Hildegard Von Bingen Hortus Deliciarum

Remarkable unaccompanied singing on a beautiful disc of 12th-century sacred music

Record and Artist Details

Composer or Director: Abbess Hildegard of Bingen

Genre:

Vocal

Label: Opus 111

Media Format: CD or Download

Media Runtime: 67

Mastering:

Stereo
DDD

Catalogue Number: OP30390

Tracks:

Composition Artist Credit
Cum vox sanguinis Abbess Hildegard of Bingen, Composer
Abbess Hildegard of Bingen, Composer
Brigitte Lesne, Conductor
Discantus
Favus distillans Abbess Hildegard of Bingen, Composer
Abbess Hildegard of Bingen, Composer
Brigitte Lesne, Conductor
Discantus
O rubor sanguinis Abbess Hildegard of Bingen, Composer
Abbess Hildegard of Bingen, Composer
Brigitte Lesne, Conductor
Discantus
‘Hortus deliciarum’ is truly a garden of delights, a recital of mainly 12th-century pieces, planned by Marie-Noël Colette and Brigitte Lesne and performed unaccompanied by Discantus. Some of the pieces come from a transcription made in 1818 of Herrad of Landsberg’s wonderful manuscript of that name, sadly destroyed in 1870. Others come from various manuscript sources, including Hildegard von Bingen’s Symphonia Harmoniœ cœlestium revelationum.

The programme revolves chiefly around the Christmas season, with Mary the Mother of Jesus as the central figure. It begins with five stanzas from Sedulius’s wonderful alphabetical poem, A solis ortus cardine, starting at the letter E, ‘Enixa est puerperal’. We hear a few examples of traditional chants, including pieces of the Proper: the gradual Dilexisti, from the Common of Virgins, and the Offertory Offerentur regi virgines in a particularly beautiful and highly ornamental version. The singers have their own way of interpreting the rhythm of the early notation, and the overall impression of constant flow which they achieve is impressive. Other pieces include several troped items from the Ordinary.

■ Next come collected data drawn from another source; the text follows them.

/-- R249 steps 2 to 4, R204, R253 (d): a dispatch without a fatal bit, whatever other bits it read, alone or together: the entry
write; an alert is logged; with poll mode off, a reclaim if the transmit bit is set, and if the receive bit is set a drain of at
most `N_RRD` completions and a flush when any frame was delivered; with the link bit, link evaluation; the exit write. -/
def Obligations.DispatchServesTheEngines : Prop :=
  ∀ s e u v w x : State, s.cfg.valid = true → s.flags.enabled = true → s.env.during = [] →
    let status := s.mac.regs.isr
    status &&& s.cfg.isr.fatal = 0#32 →
    e = { s with
      mac := { s.mac with regs := { s.mac.regs with isr := isrWrite s.cfg.isr.dis status (status ||| s.cfg.isr.dis) } },
      trace := (if status &&& s.cfg.isr.alert = 0#32 then [] else [.log .alert]) ++
        .regWrite s.cfg.regmap.isr.offset s.cfg.regmap.isr.width (status ||| s.cfg.isr.dis) :: s.trace } →
    (if s.flags.pollMode = false ∧ status &&& s.cfg.isr.tx ≠ 0#32 then exec .txReclaim e = .next u else u = e) →
    (if s.flags.pollMode = false ∧ status &&& s.cfg.isr.rx ≠ 0#32
      then exec (.rxDrain (BitVec.ofNat 24 s.cfg.nRrd)) u = .next v ∧
        w = { v with trace := (if 0 < countOf v.result then [.flushBatch] else []) ++ v.trace }
      else w = u) →
    (if status &&& s.cfg.isr.link = 0#32 then x = w else linkEval w = .next x) →
    ∃ t, exec .irqDispatch s = .next t ∧
      t = { x with
        mac := { x.mac with regs := { x.mac.regs with isr := isrWrite s.cfg.isr.dis x.mac.regs.isr 0#32 } },
        result := .returned,
        trace := .regWrite s.cfg.regmap.isr.offset s.cfg.regmap.isr.width 0#32 :: x.trace }

/-- R256: link evaluation, through a dispatch whose status has the link bit alone: nothing changes when the PHY reports what is
known; a link that came up is brought up; a lost one is taken down; a renegotiated one is taken down and brought up again in
the same dispatch. -/
def Obligations.LinkChangeIsEvaluated : Prop :=
  ∀ (s : State) (a : Option Link) (pr : List (Option Link)) (hr : List HwAnswer),
    s.flags.enabled = true → s.env.during = [] → s.mac.regs.isr &&& s.cfg.isr.link ≠ 0#32 →
    s.mac.regs.isr &&& s.cfg.isr.fatal = 0#32 → s.mac.regs.isr &&& s.cfg.isr.alert = 0#32 →
    s.mac.regs.isr &&& s.cfg.isr.tx = 0#32 → s.mac.regs.isr &&& s.cfg.isr.rx = 0#32 → s.env.phy = a :: pr →
    (a = none ∧ s.flags.linkUp = false ∨ (∃ p, a = some p ∧ p.valid = true ∧ p = s.link ∧ s.flags.linkUp = true) →
      ∃ t, exec .irqDispatch s = .next t ∧
        t = { s with
          mac := { s.mac with regs := { s.mac.regs with isr := 0#32 } }, env := { s.env with phy := pr },
          result := .returned, trace := t.trace }) ∧
    (∀ p, a = some p → p.valid = true → s.flags.linkUp = false → s.env.hw = .ok :: hr →
      ∃ t, exec .irqDispatch s = .next t ∧ t.link = p ∧ t.flags = { s.flags with linkUp := true, wdtArmed := true } ∧
        t.intrMask = imrFull s.cfg ∧ t.mac.regs.imr = imrFull s.cfg ∧ t.mac.regs.isr = 0#32 ∧
        t.mac.startedWith = some p ∧ t.wdt = { lastDone := s.tx.doneCount, stallTicks := 0 } ∧
        t.env.resumable = true ∧ t.tx = s.tx ∧ t.rx = s.rx ∧ t.mem = s.mem) ∧
    (a = none → s.flags.linkUp = true → s.env.hw = .ok :: .ok :: .ok :: hr →
      ∃ t, exec .irqDispatch s = .next t ∧ t.link = Link.down ∧
        t.flags = { s.flags with linkUp := false, wdtArmed := false } ∧ t.intrMask = imrDown s.cfg ∧
        t.mac.regs = freshRegs s.cfg (imrDown s.cfg) ∧ t.env.outbound = [] ∧
        t.tx.numFree = BitVec.ofNat 32 s.cfg.nTx ∧ t.tx.next = 0#16 ∧ t.tx.dirty = 0#16 ∧ t.rx.mbuf = s.rx.mbuf) ∧
    (∀ p, a = some p → p.valid = true → s.flags.linkUp = true → p ≠ s.link →
      s.env.hw = .ok :: .ok :: .ok :: .ok :: hr →
      ∃ t, exec .irqDispatch s = .next t ∧ t.link = p ∧ t.flags = { s.flags with linkUp := true, wdtArmed := true } ∧
        t.intrMask = imrFull s.cfg ∧ t.mac.regs = freshRegs s.cfg (imrFull s.cfg) ∧ t.mac.startedWith = some p ∧
        t.env.outbound = [] ∧ t.tx.numFree = BitVec.ofNat 32 s.cfg.nTx ∧ t.tx.next = 0#16 ∧ t.tx.dirty = 0#16)

/-- R254, R255: `POLL.MODE` sets the flag alone and is refused while disabled; `POLL.SERVICE` outside poll mode returns 0 with
no effect, in poll mode it is a reclaim followed by a drain; with nothing completed and nothing ready it ends at once. -/
def Obligations.PollOperations : Prop :=
  ∀ (s : State) (on : Bool) (b : BitVec 24),
    exec (.pollMode on) s = .next (if s.flags.enabled
      then { s with flags := { s.flags with pollMode := on }, result := .returned }
      else { s with result := .refused }) ∧
    (¬(s.flags.enabled = true ∧ s.flags.pollMode = true) →
      exec (.pollService b) s = .next { s with result := .count 0 }) ∧
    (s.flags.enabled = true → s.flags.pollMode = true →
      exec (.pollService b) s = andThen (exec .txReclaim s) (exec (.rxDrain b)) ∧
      (DrainReady s → hwConsumer s = s.tx.dirty → s.tx.stalled = false → isUpdated s.cfg (rrdFlagWord s) = false →
        exec (.pollService b) s = .next { s with
          result := .count 0, pool := { s.pool with refillPending := refillFlag s.cfg s.pool },
          trace := if decide (s.pool.spare.length < s.cfg.spareLowWater) && !s.pool.refillPending
            then .refillScheduled :: s.trace else s.trace }))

The unison singing is quite remarkable for its clarity and smoothness. The singers have discovered, too, how to manage repercussions, subtly but entirely convincingly. The ordering of the recital, with its frequent use of First Mode pieces juxtaposed, and its judicious groupings, is successful and never monotonous. The listener is left with a good sense of how sacred music was developing in the 12th century by leaps and bounds in so many directions, even to the extent of cantillated readings being occasionally sung in three parts.